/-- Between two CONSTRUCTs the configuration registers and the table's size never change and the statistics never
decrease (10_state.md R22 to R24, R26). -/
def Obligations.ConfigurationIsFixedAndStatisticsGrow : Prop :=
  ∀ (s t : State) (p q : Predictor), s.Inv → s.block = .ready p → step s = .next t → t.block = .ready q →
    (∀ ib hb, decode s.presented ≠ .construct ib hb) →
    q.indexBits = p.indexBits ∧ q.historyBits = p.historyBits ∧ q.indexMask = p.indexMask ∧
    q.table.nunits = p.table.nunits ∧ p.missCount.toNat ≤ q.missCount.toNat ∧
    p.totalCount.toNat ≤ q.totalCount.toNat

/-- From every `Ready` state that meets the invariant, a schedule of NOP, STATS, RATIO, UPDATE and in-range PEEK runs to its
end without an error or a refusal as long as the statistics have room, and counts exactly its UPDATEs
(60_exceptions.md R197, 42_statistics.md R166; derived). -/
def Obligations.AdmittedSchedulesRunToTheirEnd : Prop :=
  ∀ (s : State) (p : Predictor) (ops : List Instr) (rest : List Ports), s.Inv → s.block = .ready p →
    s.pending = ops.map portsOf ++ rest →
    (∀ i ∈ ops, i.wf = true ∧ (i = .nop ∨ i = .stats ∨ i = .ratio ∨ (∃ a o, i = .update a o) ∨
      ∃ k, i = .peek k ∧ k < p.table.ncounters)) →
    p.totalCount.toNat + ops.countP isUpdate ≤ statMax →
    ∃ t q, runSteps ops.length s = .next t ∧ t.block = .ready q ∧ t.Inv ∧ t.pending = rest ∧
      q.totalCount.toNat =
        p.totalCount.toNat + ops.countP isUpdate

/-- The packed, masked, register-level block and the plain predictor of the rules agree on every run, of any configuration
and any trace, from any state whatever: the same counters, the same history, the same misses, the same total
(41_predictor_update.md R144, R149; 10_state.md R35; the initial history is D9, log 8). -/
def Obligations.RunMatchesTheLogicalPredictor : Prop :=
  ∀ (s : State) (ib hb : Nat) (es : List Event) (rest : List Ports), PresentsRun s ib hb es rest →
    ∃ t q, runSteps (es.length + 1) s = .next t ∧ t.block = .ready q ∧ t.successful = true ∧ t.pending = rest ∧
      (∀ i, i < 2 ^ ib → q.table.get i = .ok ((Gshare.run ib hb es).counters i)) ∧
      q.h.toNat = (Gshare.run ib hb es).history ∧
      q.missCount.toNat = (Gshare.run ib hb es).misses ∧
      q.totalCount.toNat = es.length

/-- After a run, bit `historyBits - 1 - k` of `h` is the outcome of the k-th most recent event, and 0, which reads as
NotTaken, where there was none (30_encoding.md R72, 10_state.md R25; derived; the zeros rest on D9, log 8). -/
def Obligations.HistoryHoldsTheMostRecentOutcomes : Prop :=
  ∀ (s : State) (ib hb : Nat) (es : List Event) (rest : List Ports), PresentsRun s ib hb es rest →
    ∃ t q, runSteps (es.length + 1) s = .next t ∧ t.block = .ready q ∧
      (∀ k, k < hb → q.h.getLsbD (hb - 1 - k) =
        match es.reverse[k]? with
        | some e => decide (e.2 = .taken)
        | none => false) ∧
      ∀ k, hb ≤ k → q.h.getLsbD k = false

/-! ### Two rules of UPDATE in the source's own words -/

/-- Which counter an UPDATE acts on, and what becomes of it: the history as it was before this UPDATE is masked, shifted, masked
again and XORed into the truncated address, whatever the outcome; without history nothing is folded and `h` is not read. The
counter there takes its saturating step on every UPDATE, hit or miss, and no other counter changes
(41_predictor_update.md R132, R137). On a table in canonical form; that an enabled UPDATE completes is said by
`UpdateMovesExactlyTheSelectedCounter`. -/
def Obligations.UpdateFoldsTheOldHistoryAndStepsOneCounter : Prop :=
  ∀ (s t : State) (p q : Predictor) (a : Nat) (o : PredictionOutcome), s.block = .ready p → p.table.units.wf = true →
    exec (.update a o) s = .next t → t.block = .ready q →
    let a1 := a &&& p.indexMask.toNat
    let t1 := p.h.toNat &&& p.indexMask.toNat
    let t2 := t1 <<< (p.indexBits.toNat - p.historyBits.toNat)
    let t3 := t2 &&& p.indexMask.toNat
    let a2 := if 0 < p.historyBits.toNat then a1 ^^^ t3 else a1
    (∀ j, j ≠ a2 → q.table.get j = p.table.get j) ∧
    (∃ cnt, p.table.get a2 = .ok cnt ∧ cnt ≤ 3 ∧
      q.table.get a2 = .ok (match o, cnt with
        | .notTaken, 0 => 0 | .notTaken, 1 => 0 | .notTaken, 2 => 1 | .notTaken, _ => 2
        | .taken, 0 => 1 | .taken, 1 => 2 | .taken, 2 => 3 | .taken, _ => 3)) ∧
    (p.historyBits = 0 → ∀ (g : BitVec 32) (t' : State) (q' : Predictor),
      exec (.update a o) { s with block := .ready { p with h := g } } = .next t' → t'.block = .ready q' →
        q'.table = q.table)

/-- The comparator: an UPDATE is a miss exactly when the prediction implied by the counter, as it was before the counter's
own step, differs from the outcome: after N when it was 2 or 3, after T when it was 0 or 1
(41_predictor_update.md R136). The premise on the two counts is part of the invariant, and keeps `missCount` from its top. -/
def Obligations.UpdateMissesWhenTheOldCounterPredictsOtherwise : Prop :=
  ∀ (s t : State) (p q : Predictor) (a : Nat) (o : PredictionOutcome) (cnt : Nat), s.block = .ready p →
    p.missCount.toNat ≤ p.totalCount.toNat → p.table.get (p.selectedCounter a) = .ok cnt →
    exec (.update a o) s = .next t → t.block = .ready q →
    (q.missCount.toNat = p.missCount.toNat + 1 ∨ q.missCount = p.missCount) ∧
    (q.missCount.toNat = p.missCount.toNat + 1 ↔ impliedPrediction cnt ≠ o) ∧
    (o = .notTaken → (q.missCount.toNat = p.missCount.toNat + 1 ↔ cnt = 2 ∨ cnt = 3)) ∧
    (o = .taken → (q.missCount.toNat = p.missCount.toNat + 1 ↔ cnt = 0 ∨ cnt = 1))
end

-- -- --

__Work to complete__
Retype every line of the listing above exactly as given.

__Exercise result__
/-- Between two CONSTRUCTs the configuration registers and the table's size never change and the statistics never
decrease (10_state.md R22 to R24, R26). -/
def Obligations.ConfigurationIsFixedAndStatisticsGrow : Prop :=
  ∀ (s t : State) (p q : Predictor), s.Inv → s.block = .ready p → step s = .next t → t.block = .ready q →
    (∀ ib hb, decode s.presented ≠ .construct ib hb) →
    q.indexBits = p.indexBits ∧ q.historyBits = p.historyBits ∧ q.indexMask = p.indexMask ∧
    q.table.nunits = p.table.nunits ∧ p.missCount.toNat ≤ q.missCount.toNat ∧
    p.totalCount.toNat ≤ q.totalCount.toNat

/-- From every `Ready` state that meets the invariant, a schedule of NOP, STATS, RATIO, UPDATE and in-range PEEK runs to its
end without an error or a refusal as long as the statistics have room, and counts exactly its UPDATEs
(60_exceptions.md R197, 42_statistics.md R166; derived). -/
def Obligations.AdmittedSchedulesRunToTheirEnd : Prop :=
  ∀ (s : State) (p : Predictor) (ops : List Instr) (rest : List Ports), s.Inv → s.block = .ready p →
    s.pending = ops.map portsOf ++ rest →
    (∀ i ∈ ops, i.wf = true ∧ (i = .nop ∨ i = .stats ∨ i = .ratio ∨ (∃ a o, i = .update a o) ∨
      ∃ k, i = .peek k ∧ k < p.table.ncounters)) →
    p.totalCount.toNat + ops.countP isUpdate ≤ statMax →
    ∃ t q, runSteps ops.length s = .next t ∧ t.block = .ready q ∧ t.Inv ∧ t.pending = rest ∧
      q.totalCount.toNat =
        p.totalCount.toNat + ops.countP isUpdate

/-- The packed, masked, register-level block and the plain predictor of the rules agree on every run, of any configuration
and any trace, from any state whatever: the same counters, the same history, the same misses, the same total
(41_predictor_update.md R144, R149; 10_state.md R35; the initial history is D9, log 8). -/
def Obligations.RunMatchesTheLogicalPredictor : Prop :=
  ∀ (s : State) (ib hb : Nat) (es : List Event) (rest : List Ports), PresentsRun s ib hb es rest →
    ∃ t q, runSteps (es.length + 1) s = .next t ∧ t.block = .ready q ∧ t.successful = true ∧ t.pending = rest ∧
      (∀ i, i < 2 ^ ib → q.table.get i = .ok ((Gshare.run ib hb es).counters i)) ∧
      q.h.toNat = (Gshare.run ib hb es).history ∧
      q.missCount.toNat = (Gshare.run ib hb es).misses ∧
      q.totalCount.toNat = es.length

/-- After a run, bit `historyBits - 1 - k` of `h` is the outcome of the k-th most recent event, and 0, which reads as
NotTaken, where there was none (30_encoding.md R72, 10_state.md R25; derived; the zeros rest on D9, log 8). -/
def Obligations.HistoryHoldsTheMostRecentOutcomes : Prop :=
  ∀ (s : State) (ib hb : Nat) (es : List Event) (rest : List Ports), PresentsRun s ib hb es rest →
    ∃ t q, runSteps (es.length + 1) s = .next t ∧ t.block = .ready q ∧
      (∀ k, k < hb → q.h.getLsbD (hb - 1 - k) =
        match es.reverse[k]? with
        | some e => decide (e.2 = .taken)
        | none => false) ∧
      ∀ k, hb ≤ k → q.h.getLsbD k = false

/-! ### Two rules of UPDATE in the source's own words -/

/-- Which counter an UPDATE acts on, and what becomes of it: the history as it was before this UPDATE is masked, shifted, masked
again and XORed into the truncated address, whatever the outcome; without history nothing is folded and `h` is not read. The
counter there takes its saturating step on every UPDATE, hit or miss, and no other counter changes
(41_predictor_update.md R132, R137). On a table in canonical form; that an enabled UPDATE completes is said by
`UpdateMovesExactlyTheSelectedCounter`. -/
def Obligations.UpdateFoldsTheOldHistoryAndStepsOneCounter : Prop :=
  ∀ (s t : State) (p q : Predictor) (a : Nat) (o : PredictionOutcome), s.block = .ready p → p.table.units.wf = true →
    exec (.update a o) s = .next t → t.block = .ready q →
    let a1 := a &&& p.indexMask.toNat
    let t1 := p.h.toNat &&& p.indexMask.toNat
    let t2 := t1 <<< (p.indexBits.toNat - p.historyBits.toNat)
    let t3 := t2 &&& p.indexMask.toNat
    let a2 := if 0 < p.historyBits.toNat then a1 ^^^ t3 else a1
    (∀ j, j ≠ a2 → q.table.get j = p.table.get j) ∧
    (∃ cnt, p.table.get a2 = .ok cnt ∧ cnt ≤ 3 ∧
      q.table.get a2 = .ok (match o, cnt with
        | .notTaken, 0 => 0 | .notTaken, 1 => 0 | .notTaken, 2 => 1 | .notTaken, _ => 2
        | .taken, 0 => 1 | .taken, 1 => 2 | .taken, 2 => 3 | .taken, _ => 3)) ∧
    (p.historyBits = 0 → ∀ (g : BitVec 32) (t' : State) (q' : Predictor),
      exec (.update a o) { s with block := .ready { p with h := g } } = .next t' → t'.block = .ready q' →
        q'.table = q.table)

/-- The comparator: an UPDATE is a miss exactly when the prediction implied by the counter, as it was before the counter's
own step, differs from the outcome: after N when it was 2 or 3, after T when it was 0 or 1
(41_predictor_update.md R136). The premise on the two counts is part of the invariant, and keeps `missCount` from its top. -/
def Obligations.UpdateMissesWhenTheOldCounterPredictsOtherwise : Prop :=
  ∀ (s t : State) (p q : Predictor) (a : Nat) (o : PredictionOutcome) (cnt : Nat), s.block = .ready p →
    p.missCount.toNat ≤ p.totalCount.toNat → p.table.get (p.selectedCounter a) = .ok cnt →
    exec (.update a o) s = .next t → t.block = .ready q →
    (q.missCount.toNat = p.missCount.toNat + 1 ∨ q.missCount = p.missCount) ∧
    (q.missCount.toNat = p.missCount.toNat + 1 ↔ impliedPrediction cnt ≠ o) ∧
    (o = .notTaken → (q.missCount.toNat = p.missCount.toNat + 1 ↔ cnt = 2 ∨ cnt = 3)) ∧
    (o = .taken → (q.missCount.toNat = p.missCount.toNat + 1 ↔ cnt = 0 ∨ cnt = 1))
end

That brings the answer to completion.